Task statement: Return each line of the material below exactly. Begin at the first and end on the line with "namespace Sys2Proof.Machine".

**** Material for this exercise ****

-- ==== Sys2Proof/Laws/Kept.lean ====
section
/-!
SUPPORT. Laws/Kept.lean: the relation "every register field outside a list keeps its value", with what composes it.
-/
namespace Sys2Proof.Machine

/-- A command's outcome is a next state in which every register field outside a list keeps its value. -/
def KeptOut (l : List Field) (s : State) (o : Out State) : Prop := ∃ t, o = .next t ∧ Kept l s t

theorem Kept.refl {l : List Field} {s : State} : Kept l s s := fun _ _ => rfl

theorem Kept.step {l m : List Field} {s t u : State} (k : Kept m t u) (hm : m.all (fun g => l.contains g) = true) (h : Kept l s t) :
    Kept l s u := by
  intro f hf
  rw [← h f hf]
  refine k f (fun g hg => hf g ?_)
  rw [List.all_eq_true] at hm
  simpa using hm g hg

theorem Kept.mono {l m : List Field} {s t : State} (k : Kept m s t) (hm : m.all (fun g => l.contains g) = true) : Kept l s t :=
  Kept.step k hm Kept.refl

theorem Kept.regs {l : List Field} {s a t : State} (e : t.regs = a.regs) (h : Kept l s a) : Kept l s t := by
  intro f hf
  rw [State.fld_of_regs a t f e]
  exact h f hf

theorem Kept.setAny {l : List Field} {s a : State} {f : Field} {v : Nat} (hg : ∃ g ∈ l, g.instOf f) (h : Kept l s a) :
    Kept l s (a.setFld f v) := by
  intro x hx
  obtain ⟨g, hl, hi⟩ := hg
  rw [State.fld_setFld_ne]
  · exact h x hx
  · intro e
    refine hx g hl ?_
    rcases hi with hi | ⟨i, hi⟩
    · exact .inl (e.trans hi)
    · exact .inr ⟨i, e.trans hi⟩

theorem Field.instOf_self (g : Field) : g.instOf g := .inl rfl

theorem Field.instOf_at (g : Field) (i : Nat) : g.instOf (g.at i) := .inr ⟨i, rfl⟩

theorem Kept.setFld {l : List Field} {s a : State} {g : Field} {v : Nat} (hg : l.contains g = true) (h : Kept l s a) :
    Kept l s (a.setFld g v) :=
  Kept.setAny ⟨g, by simpa using hg, g.instOf_self⟩ h

theorem Kept.setFldAt {l : List Field} {s a : State} {g : Field} {i : Nat} {v : Nat} (hg : l.contains g = true) (h : Kept l s a) :
    Kept l s (a.setFld (g.at i) v) :=
  Kept.setAny ⟨g, by simpa using hg, g.instOf_at i⟩ h

theorem Kept.setBit {l : List Field} {s a : State} {g : Field} {v : Bool} (hg : l.contains g = true) (h : Kept l s a) :
    Kept l s (a.setBit g v) :=
  Kept.setAny ⟨g, by simpa using hg, g.instOf_self⟩ h

theorem Kept.setBitAt {l : List Field} {s a : State} {g : Field} {i : Nat} {v : Bool} (hg : l.contains g = true) (h : Kept l s a) :
    Kept l s (a.setBit (g.at i) v) :=
  Kept.setAny ⟨g, by simpa using hg, g.instOf_at i⟩ h

theorem Kept.incFld {l : List Field} {s a : State} {g : Field} {v : Nat} (hg : l.contains g = true) (h : Kept l s a) :
    Kept l s (a.incFld g v) :=
  Kept.setAny ⟨g, by simpa using hg, g.instOf_self⟩ h

theorem Kept.incFldAt {l : List Field} {s a : State} {g : Field} {i : Nat} {v : Nat} (hg : l.contains g = true) (h : Kept l s a) :
    Kept l s (a.incFld (g.at i) v) :=
  Kept.setAny ⟨g, by simpa using hg, g.instOf_at i⟩ h

theorem Kept.satFld {l : List Field} {s a : State} {g : Field} {v : Nat} (hg : l.contains g = true) (h : Kept l s a) :
    Kept l s (a.satFld g v) :=
  Kept.setAny ⟨g, by simpa using hg, g.instOf_self⟩ h

theorem Kept.satFldAt {l : List Field} {s a : State} {g : Field} {i : Nat} {v : Nat} (hg : l.contains g = true) (h : Kept l s a) :
    Kept l s (a.satFld (g.at i) v) :=
  Kept.setAny ⟨g, by simpa using hg, g.instOf_at i⟩ h

theorem Kept.maxFld {l : List Field} {s a : State} {g : Field} {v : Nat} (hg : l.contains g = true) (h : Kept l s a) :
    Kept l s (a.maxFld g v) :=
  Kept.setAny ⟨g, by simpa using hg, g.instOf_self⟩ h

theorem Kept.maxFldAt {l : List Field} {s a : State} {g : Field} {i : Nat} {v : Nat} (hg : l.contains g = true) (h : Kept l s a) :
    Kept l s (a.maxFld (g.at i) v) :=
  Kept.setAny ⟨g, by simpa using hg, g.instOf_at i⟩ h

/-- A check that a field is none of those of an indexed field. -/
def Field.apart (g f : Field) : Bool :=
  decide (g.lsb < 4096) && decide (f.lsb < 4096) && decide (f.addr < 0x100000000) && f.key != g.key &&
  (g.lsb != f.lsb || decide (f.addr < g.addr) ||
    (if g.stride = 0 then g.addr != f.addr
     else (f.addr - g.addr) % g.stride != 0 || decide (g.count ≤ (f.addr - g.addr) / g.stride)))

theorem Field.not_instOf {g f : Field} (h : g.apart f = true) : ¬ g.instOf f := by
  simp only [Field.apart, Bool.and_eq_true, decide_eq_true_eq, Bool.or_eq_true, bne_iff_ne] at h
  obtain ⟨⟨⟨⟨h1, h2⟩, h4⟩, h5⟩, h3⟩ := h
  rintro (e | ⟨i, e⟩)
  · exact h5 e
  simp only [Field.key, Field.at] at e
  have e1 : f.lsb = g.lsb := by split at e <;> omega
  have e2 : i < g.count ∧ f.addr = g.addr + i * g.stride := by
    split at e
    · exact ⟨by assumption, by omega⟩
    · exfalso
      have : f.addr = 0x100000000 + g.addr + i * g.stride := by omega
      omega
  obtain ⟨hi, e2⟩ := e2
  rcases h3 with (h3 | h3) | h3
  · exact h3 e1.symm
  · rw [e2] at h3; exact absurd h3 (by have := Nat.zero_le (i * g.stride); omega)
  · split at h3
    · rename_i hz
      rw [hz] at e2
      simp at h3; omega
    · rename_i hz
      simp only [bne_iff_ne, ne_eq, Bool.or_eq_true, decide_eq_true_eq] at h3
      rw [e2] at h3
      simp only [Nat.add_sub_cancel_left, Nat.mul_mod_left, not_true_eq_false, false_or] at h3
      rw [Nat.mul_div_cancel _ (Nat.pos_of_ne_zero hz)] at h3
      omega

/-- A field that is apart from every listed one keeps its value. -/
theorem Kept.fld {l : List Field} {s t : State} (k : Kept l s t) (f : Field) (h : l.all (fun g => g.apart f) = true) :
    t.fld f = s.fld f := by
  refine k f (fun g hg => Field.not_instOf ?_)
  rw [List.all_eq_true] at h
  exact h g hg

theorem Kept.bit {l : List Field} {s t : State} (k : Kept l s t) (f : Field) (h : l.all (fun g => g.apart f) = true) :
    t.bit f = s.bit f := by
  simp only [State.bit, k.fld f h]

theorem Kept.ite {l : List Field} {s a b : State} {c : Prop} {_ : Decidable c} (ha : Kept l s a) (hb : Kept l s b) :
    Kept l s (if c then a else b) := by split <;> assumption

theorem Kept.foldl {α : Type} {l : List Field} {s a : State} {f : State → α → State} {xs : List α}
    (hf : ∀ b x, Kept l s b → Kept l s (f b x)) (h : Kept l s a) : Kept l s (xs.foldl f a) := by
  induction xs generalizing a with
  | nil => exact h
  | cons x xs ih => exact ih (hf a x h)

theorem Kept.foldlFst {α β : Type} {l : List Field} {s : State} {a : State × β} {f : State × β → α → State × β} {xs : List α}
    (hf : ∀ b x, Kept l s b.1 → Kept l s (f b x).1) (h : Kept l s a.1) : Kept l s (xs.foldl f a).1 := by
  induction xs generalizing a with
  | nil => exact h
  | cons x xs ih => exact ih (hf a x h)

theorem Kept.foldlSnd {α β : Type} {l : List Field} {s : State} {a : β × State} {f : β × State → α → β × State} {xs : List α}
    (hf : ∀ b x, Kept l s b.2 → Kept l s (f b x).2) (h : Kept l s a.2) : Kept l s (xs.foldl f a).2 := by
  induction xs generalizing a with
  | nil => exact h
  | cons x xs ih => exact ih (hf a x h)

theorem Kept.ofFst {β : Type} {m : List Field} {a t : State} {p : State × β} {o : β} (k : Kept m a p.1) (h : p = (t, o)) : Kept m a t := by
  rw [h] at k; exact k

theorem Kept.ofSnd {β : Type} {m : List Field} {a t : State} {p : β × State} {o : β} (k : Kept m a p.2) (h : p = (o, t)) : Kept m a t := by
  rw [h] at k; exact k

theorem KeptOut.next {l : List Field} {s t : State} (h : Kept l s t) : KeptOut l s (.next t) := ⟨t, rfl, h⟩

theorem KeptOut.mono {l m : List Field} {s : State} {o : Out State} (k : KeptOut m s o) (hm : m.all (fun g => l.contains g) = true) :
    KeptOut l s o := by
  obtain ⟨t, h, g⟩ := k
  exact ⟨t, h, g.mono hm⟩

theorem KeptOut.ite {l : List Field} {s : State} {a b : Out State} {c : Prop} {_ : Decidable c} (ha : KeptOut l s a) (hb : KeptOut l s b) :
    KeptOut l s (if c then a else b) := by split <;> assumption

/-- The relation at a state given by its fields. -/
def KeptMk (l : List Field) (s : State) (x0 : List Instr) (x1 : Nat) (x2 : Nat) (x3 : Tbl Nat) (x4 : Tbl Nat) (x5 : Tbl Nat) (x6 : Nat) (x7 : List Nat) (x8 : Pwr) (x9 : Evr) (x10 : Err) (x11 : Img) (x12 : Cal) (x13 : MapSt) (x14 : Hfe) (x15 : Lat) (x16 : Wc) (x17 : Vault) (x18 : Rbe) (x19 : Sc) (x20 : Dma) (x21 : Cip) (x22 : Tbl PortSt) (x23 : Capo) (x24 : Fed) (x25 : Nrg) (x26 : Therm) (x27 : Tbl Fan) (x28 : Age) : Prop :=
  Kept l s ⟨x0, x1, x2, x3, x4, x5, x6, x7, x8, x9, x10, x11, x12, x13, x14, x15, x16, x17, x18, x19, x20, x21, x22, x23, x24, x25, x26, x27, x28⟩

theorem Kept.mk_form (l : List Field) (s : State) (x0 : List Instr) (x1 : Nat) (x2 : Nat) (x3 : Tbl Nat) (x4 : Tbl Nat) (x5 : Tbl Nat) (x6 : Nat) (x7 : List Nat) (x8 : Pwr) (x9 : Evr) (x10 : Err) (x11 : Img) (x12 : Cal) (x13 : MapSt) (x14 : Hfe) (x15 : Lat) (x16 : Wc) (x17 : Vault) (x18 : Rbe) (x19 : Sc) (x20 : Dma) (x21 : Cip) (x22 : Tbl PortSt) (x23 : Capo) (x24 : Fed) (x25 : Nrg) (x26 : Therm) (x27 : Tbl Fan) (x28 : Age) :
    Kept l s (State.mk x0 x1 x2 x3 x4 x5 x6 x7 x8 x9 x10 x11 x12 x13 x14 x15 x16 x17 x18 x19 x20 x21 x22 x23 x24 x25 x26 x27 x28) = KeptMk l s x0 x1 x2 x3 x4 x5 x6 x7 x8 x9 x10 x11 x12 x13 x14 x15 x16 x17 x18 x19 x20 x21 x22 x23 x24 x25 x26 x27 x28 := rfl

theorem KeptMk.intro {l : List Field} {s : State} {a : State} {x0 : List Instr} {x1 : Nat} {x2 : Nat} {x3 : Tbl Nat} {x4 : Tbl Nat} {x5 : Tbl Nat} {x6 : Nat} {x7 : List Nat} {x8 : Pwr} {x9 : Evr} {x10 : Err} {x11 : Img} {x12 : Cal} {x13 : MapSt} {x14 : Hfe} {x15 : Lat} {x16 : Wc} {x17 : Vault} {x18 : Rbe} {x19 : Sc} {x20 : Dma} {x21 : Cip} {x22 : Tbl PortSt} {x23 : Capo} {x24 : Fed} {x25 : Nrg} {x26 : Therm} {x27 : Tbl Fan} {x28 : Age}
    (h : Kept l s a) (_h0 : x0 = a.pending) (h3 : x3 = a.regs) : KeptMk l s x0 x1 x2 x3 x4 x5 x6 x7 x8 x9 x10 x11 x12 x13 x14 x15 x16 x17 x18 x19 x20 x21 x22 x23 x24 x25 x26 x27 x28 :=
  Kept.regs (a := a) h3 h

/-- The fields that a refused command write sets (R469). -/
abbrev busFields : List Field :=
  [Fld.SYS_BUS_STATUS.ERR, Fld.SYS_BUS_STATUS.IFACE, Fld.SYS_BUS_STATUS.REASON, Fld.SYS_BUS_ADDR.OFFSET]

theorem kept_State_busError (s : State) (i : Iface) (reason addr : Nat) : Kept busFields s (s.busError i reason addr) := by
  unfold State.busError
  repeat' first
    | exact Kept.refl
    | exact (rfl : (_ : Bool) = _)
    | apply Kept.setFld

theorem KeptOut.command {l : List Field} {s a : State} {addr : Nat} {run : State → Out State}
    (hl : busFields.all (fun g => l.contains g) = true)
    (h : Kept l s a) (k : KeptOut l s (run a)) : KeptOut l s (a.command addr run) := by
  unfold State.command
  have hb : ∀ r, Kept l s ((a.used.busError .host0 r addr).setFld Fld.SYS_BUS_STATUS.IFACE (a.free 2).toNat) := by
    intro r
    refine Kept.setFld ?_ ?_
    · rw [List.all_eq_true] at hl
      exact hl _ (by simp [busFields])
    · exact Kept.step (kept_State_busError _ _ _ _) hl (Kept.regs rfl h)
  dsimp only
  refine KeptOut.ite (KeptOut.next (hb 4)) (KeptOut.ite (KeptOut.next (Kept.regs rfl (hb 5))) k)

end Sys2Proof.Machine
end

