theorem kept_State_fanListen (s : State) (n : FanId) (attempt : Nat) : Kept [Fld.CAL_STATUS.FACTORY_VALID, Fld.CAL_STATUS.PREVIOUS_VALID, Fld.CAL_STATUS.USER_VALID, Fld.FAN_STATUS.ATTEMPT, Fld.FAN_STATUS.FAULT_CAUSE, Fld.FAN_STATUS.SHIFTING, Fld.FAN_STATUS.STATE] s (State.fanListen s n attempt) := by
  unfold State.fanListen
  try dsimp only
  repeat' first
    | exact (rfl : (_ : Bool) = _)
    | with_reducible exact Kept.refl
    | with_reducible assumption
    | with_reducible refine Kept.ite ?_ ?_
    | with_reducible apply Kept.setFldAt
    | with_reducible apply Kept.setFld
    | with_reducible apply Kept.setBitAt
    | with_reducible apply Kept.setBit
    | with_reducible apply Kept.step (kept_State_emit _ _ _)
    | with_reducible apply Kept.step (kept_State_putFan _ _ _)
    | with_reducible apply Kept.step (kept_State_setFanState _ _ _)
    | with_reducible apply Kept.step (kept_State_writeFanBlock _ _ _)
    | (dsimp only [Kept.mk_form]; with_reducible apply KeptMk.intro (_h0 := rfl) (h3 := rfl))
    | split
    | refine Kept.ite ?_ ?_

theorem kept_State_refineFan (s : State) (n : FanId) (est : List Nat) : Kept [Fld.CAL_STATUS.FACTORY_VALID, Fld.CAL_STATUS.PREVIOUS_VALID, Fld.CAL_STATUS.USER_VALID] s (State.refineFan s n est) := by
  unfold State.refineFan
  try dsimp only
  repeat' first
    | exact (rfl : (_ : Bool) = _)
    | with_reducible exact Kept.refl
    | with_reducible assumption
    | with_reducible refine Kept.ite ?_ ?_
    | with_reducible apply Kept.step (kept_State_putFan _ _ _)
    | with_reducible apply Kept.step (kept_State_writeFanBlock _ _ _)
    | (dsimp only [Kept.mk_form]; with_reducible apply KeptMk.intro (_h0 := rfl) (h3 := rfl))
    | split
    | dsimp only
    | refine Kept.ite ?_ ?_

theorem kept_State_updateFans (s : State) : Kept [Fld.CAL_STATUS.FACTORY_VALID, Fld.CAL_STATUS.PREVIOUS_VALID, Fld.CAL_STATUS.USER_VALID, Fld.FAN_GLOBAL.FAULTED, Fld.FAN_GLOBAL.RUNNING, Fld.FAN_RUN_S, Fld.FAN_STATUS.ATTEMPT, Fld.FAN_STATUS.FAULT_CAUSE, Fld.FAN_STATUS.SHIFTING, Fld.FAN_STATUS.STATE, Fld.FAN_TARGET.RPM] s (State.updateFans s) := by
  unfold State.updateFans
  try dsimp only
  repeat' first
    | exact (rfl : (_ : Bool) = _)
    | with_reducible exact Kept.refl
    | with_reducible assumption
    | with_reducible refine Kept.ite ?_ ?_
    | with_reducible apply Kept.setFldAt
    | with_reducible apply Kept.setFld
    | with_reducible apply Kept.setBitAt
    | with_reducible apply Kept.setBit
    | with_reducible apply Kept.step (kept_State_fanListen _ _ _)
    | with_reducible apply Kept.step (kept_State_setFanState _ _ _)
    | with_reducible apply Kept.step (kept_State_showFans _)
    | with_reducible refine Kept.foldl (fun _ _ _ => ?_) ?_
    | split
    | refine Kept.ite ?_ ?_

theorem kept_State_faultFan (s : State) (n : FanId) (cause : Nat) : Kept [Fld.CAL_STATUS.FACTORY_VALID, Fld.CAL_STATUS.PREVIOUS_VALID, Fld.CAL_STATUS.USER_VALID, Fld.FAN_GLOBAL.FAULTED, Fld.FAN_GLOBAL.RUNNING, Fld.FAN_RUN_S, Fld.FAN_STATUS.ATTEMPT, Fld.FAN_STATUS.FAULT_CAUSE, Fld.FAN_STATUS.SHIFTING, Fld.FAN_STATUS.STATE, Fld.FAN_TARGET.RPM] s (State.faultFan s n cause) := by
  unfold State.faultFan
  try dsimp only
  repeat' first
    | exact (rfl : (_ : Bool) = _)
    | with_reducible exact Kept.refl
    | with_reducible apply Kept.setFldAt
    | with_reducible apply Kept.setFld
    | with_reducible apply Kept.setBitAt
    | with_reducible apply Kept.setBit
    | with_reducible apply Kept.step (kept_State_setFanState _ _ _)
    | with_reducible apply Kept.step (kept_State_updateFans _)

theorem kept_State_failFan (s : State) (n : FanId) (cause : Nat) : Kept [Fld.CAL_STATUS.FACTORY_VALID, Fld.CAL_STATUS.PREVIOUS_VALID, Fld.CAL_STATUS.USER_VALID, Fld.FAN_FAIL_COUNT, Fld.FAN_GLOBAL.FAULTED, Fld.FAN_GLOBAL.RUNNING, Fld.FAN_RUN_S, Fld.FAN_STATUS.ATTEMPT, Fld.FAN_STATUS.FAULT_CAUSE, Fld.FAN_STATUS.SHIFTING, Fld.FAN_STATUS.STATE, Fld.FAN_TARGET.RPM] s (State.failFan s n cause) := by
  unfold State.failFan
  try dsimp only
  repeat' first
    | exact (rfl : (_ : Bool) = _)
    | with_reducible exact Kept.refl
    | with_reducible refine Kept.ite ?_ ?_
    | with_reducible apply Kept.satFldAt
    | with_reducible apply Kept.satFld
    | with_reducible apply Kept.step (kept_State_emit _ _ _)
    | with_reducible apply Kept.step (kept_State_faultFan _ _ _)
    | with_reducible apply Kept.step (kept_State_setFanState _ _ _)
    | with_reducible apply Kept.step (kept_State_showFans _)
    | split
    | dsimp only
    | refine Kept.ite ?_ ?_

theorem kept_State_showPinLoss (s : State) : Kept [Fld.THERM_STATUS.PIN_LOSS] s (State.showPinLoss s) := by
  unfold State.showPinLoss
  try dsimp only
  repeat' first
    | exact (rfl : (_ : Bool) = _)
    | with_reducible exact Kept.refl
    | with_reducible apply Kept.setBitAt
    | with_reducible apply Kept.setBit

****

Task response:
-- ==== Sys2Proof/Laws/Kept.lean ====
section
/-!
SUPPORT. Laws/Kept.lean: the relation "every register field outside a list keeps its value", with what composes it.
-/
namespace Sys2Proof.Machine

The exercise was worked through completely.